= Prompt =
Report each line of the material below where the word "logRecord" can be found.

══ Data shown

/-- The summary and the 32 log records, taken in one step (R169). -/
def logTaken (m : MediaCheck) (p : PathUnit) : List (List Byte) :=
  logSummary m p :: (m.log.map logRecord ++ List.replicate (32 - m.log.length) (layout 32 []))

/-- The next record of the LOG STATEMENT in hand. -/
def State.logStep (s : State) : State :=
  match s.stmts.log with
  | [] => s
  | x :: rest =>
    if ((Run.of s).frameAt x.frame).isScan then
      let taken := if x.next = 0 then logTaken s.media s.path else x.taken
      let bytes := if x.next < 33 then taken.getD x.next []
        else relocRecord (x.next - 33) (s.store.relocs.getD (x.next - 33) .free)
      (s.writeMem { addr := x.addr, bytes := bytes }).act (fun r =>
        Statement.step { x with taken := taken } 97 rest r Run.putLog)
    else s.act (fun r => (Run.putLog rest r).endFailed x.slot .badFrame x.next)

/-- The three transfers that write the 96 bytes of the inventory summary (R36). -/
def summaryPieces : Nat := 3

/-- The INVENTORY STATEMENT in hand asks whether its target frame is still SCAN, before the first transfer of a record
(R69, log entry 64). -/
def Statement.asks (x : Statement) : Bool := x.piece == 0

/-- The next transfer of the INVENTORY STATEMENT in hand: a position's record, or the next part of the summary, which is
taken in one step. -/
def State.inventoryStep (s : State) : State :=
  match s.stmts.inventory with
  | [] => s
  | x :: rest =>
    if x.asks ∧ !((Run.of s).frameAt x.frame).isScan then
      s.act (fun r => (Run.putInventory rest r).endFailed x.slot .badFrame x.next)
    else if x.next < 128 then
      (s.writeMem { addr := x.addr, bytes := volumeRecord x.next (s.store.volumes.getD x.next none) }).act (fun r =>
        x.step 129 rest r Run.putInventory)
    else
      let summary := if x.piece = 0 then inventorySummary s.picker s.store else x.taken.headD []
      let w : MemWrite := { addr := x.addr + 32 * x.piece, bytes := (summary.drop (32 * x.piece)).take 32 }
      (s.writeMem w).act (fun r =>
        if summaryPieces ≤ x.piece + 1 then x.step 129 rest r Run.putInventory
        else Run.putInventory ({ x with piece := x.piece + 1, taken := [summary] } :: rest) r)

/-! ### The Start-Up Unit (R190, R192, R195) -/

/-- The power-up LOADs of step 5 are issued once (R99). -/
def Run.issueLoads (r : Run) : Run :=
  if r.startup.loadsIssued then r
  else
    let r : Run := { r with startup := { r.startup with loadsIssued := true } }
    [0, 1, 2, 3].foldl (fun r d => r.beginLoad d .powerUp) r

/-- The last start-up write has completed (R61, R192, R193): the Slot Unit takes its reset values, with position
0 reserved for STARTED and the notices kept until now behind it, and the sequence goes on. -/
def Run.initialized (r : Run) : Run :=
  let held := r.slot.held
  let u : SlotUnit := { SlotUnit.start with reserved := [false] }
  let r : Run := { r with slot := held.foldl SlotUnit.takeNotice u, startup := { r.startup with initNext := none } }
  (r.issueLoads).push .startup

/-- A start-up write completes.  The failed check's record is the last write of its sequence (R190). -/
def State.completeStart (s : State) : State :=
  match s.startup.initNext with
  | none => s
  | some k =>
    (s.writeMem (startWrite s.startup k)).act (fun r =>
      if k + 1 < startWrites r.startup then { r with startup := { r.startup with initNext := some (k + 1) } }
      else if r.startup.stage = .failed then { r with startup := { r.startup with initNext := none } }
      else r.initialized)

/-- The WRITE SETTINGS operation in hand ends (R195). -/
def Run.settingsOver (r : Run) (slot : Nat) (code : Option Code) : Run :=
  let r : Run := { r with startup := { r.startup with settingsOps := r.startup.settingsOps.drop 1 } }
  match code with
  | none => r.endDone slot 1 []
  | some c => r.endFailed slot c 0

/-- A read of the settings record brings its bytes; the last one lets the record be judged and its write begin
(R195). -/
def Run.settingsRead (r : Run) (x : SettingsOp) (bytes : List Byte) : Run :=
  let got := x.got ++ bytes
  let put := fun (y : SettingsOp) (u : StartUp) => { u with settingsOps := y :: u.settingsOps.drop 1 }
  if got.length < 140 then { r with startup := put { x with got := got } r.startup }
  else if settingsGood got then
    { r with startup := { put { x with got := got, writing := true } r.startup with configWriting := some got } }
  else r.settingsOver x.slot (some .badRequest)

/-- A read for WRITE SETTINGS completes: inquiry and read as one (R195). -/
def State.completeSettings (s : State) (bad : List Nat) : State :=
  match s.startup.settingsOps with
  | [] => s
  | x :: _ =>
    if ((Run.of s).frameAt x.frame).isScan then
      let a := frameBytes * x.frame + x.got.length
      let n := min 32 (140 - x.got.length)
      let s := s.learn a n bad
      let bytes := s.mem.readBytes a n
      if s.mem.faults a n then s.act (fun r => r.settingsOver x.slot (some .memoryParity))
      else s.act (fun r => r.settingsRead x bytes)
    else s.act (fun r => r.settingsOver x.slot (some .badFrame))

/-- The configuration memory write completes: it holds the whole new record, and the request, if it is still in
hand, ends DONE (R195). -/
def State.settingsWritten (s : State) (bytes : List Byte) : State :=
  let s : State := { s with config := { bytes := bytes, whole := true } }
  s.act (fun r =>
    let r : Run := { r with startup := { r.startup with configWriting := none } }
    match r.startup.settingsOps with
    | [] => r
    | x :: _ => if x.writing then r.settingsOver x.slot none else r)

/-! ### Every completion (R37, R39) -/

/-- The access that holds the port completes: the port becomes free, memory is read or written, and the master or
the mover takes the outcome. -/
def State.completeAccess (s : State) (bad : List Nat) : State :=
  match s.path.port with
  | .free => s
  | .system t answered =>
    if s.startup.stage = .failed ∨ frameBytes ≤ t.addr then s.freePort.completeWhole t answered bad
    else s.freePort.completeControl t answered bad
  | .mover _ p =>
    let s := s.freePort
    match p with
    | .stream i => s.completeStream i bad
    | .slotWork => s.completeWork bad
    | .accountRecord => s.accountStep
    | .logRecord => s.logStep
    | .inventoryRecord => s.inventoryStep
    | .startWrite => s.completeStart
    | .settingsRead => s.completeSettings bad
    | .orphan w => (match w with
      | some w => s.writeMem w
      | none => s).act (fun r => r.push .present)

/-! ### Which completion the access in the port is -/

/-- The mover's transfer that holds the port. -/
def State.moving (s : State) : Option Purpose :=
  match s.path.port with
  | .free => none
  | .system _ _ => none
  | .mover _ p => some p

/-- The access in the port is the last of an acceptance read (R50). -/
def State.lastAcceptance (s : State) : Bool :=
  s.moving == some .slotWork && s.slot.acceptsNext

/-- The access in the port is the last of a write-back (R54). -/
def State.lastWriteBack (s : State) : Bool :=
  s.moving == some .slotWork &&
    (match s.slot.work with
     | .writeBack _ ws :: _ => decide (ws.length ≤ s.slot.workDone + 1)
     | _ => false)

════

= Written response =
  logSummary m p :: (m.log.map logRecord ++ List.replicate (32 - m.log.length) (layout 32 []))
    | .logRecord => s.logStep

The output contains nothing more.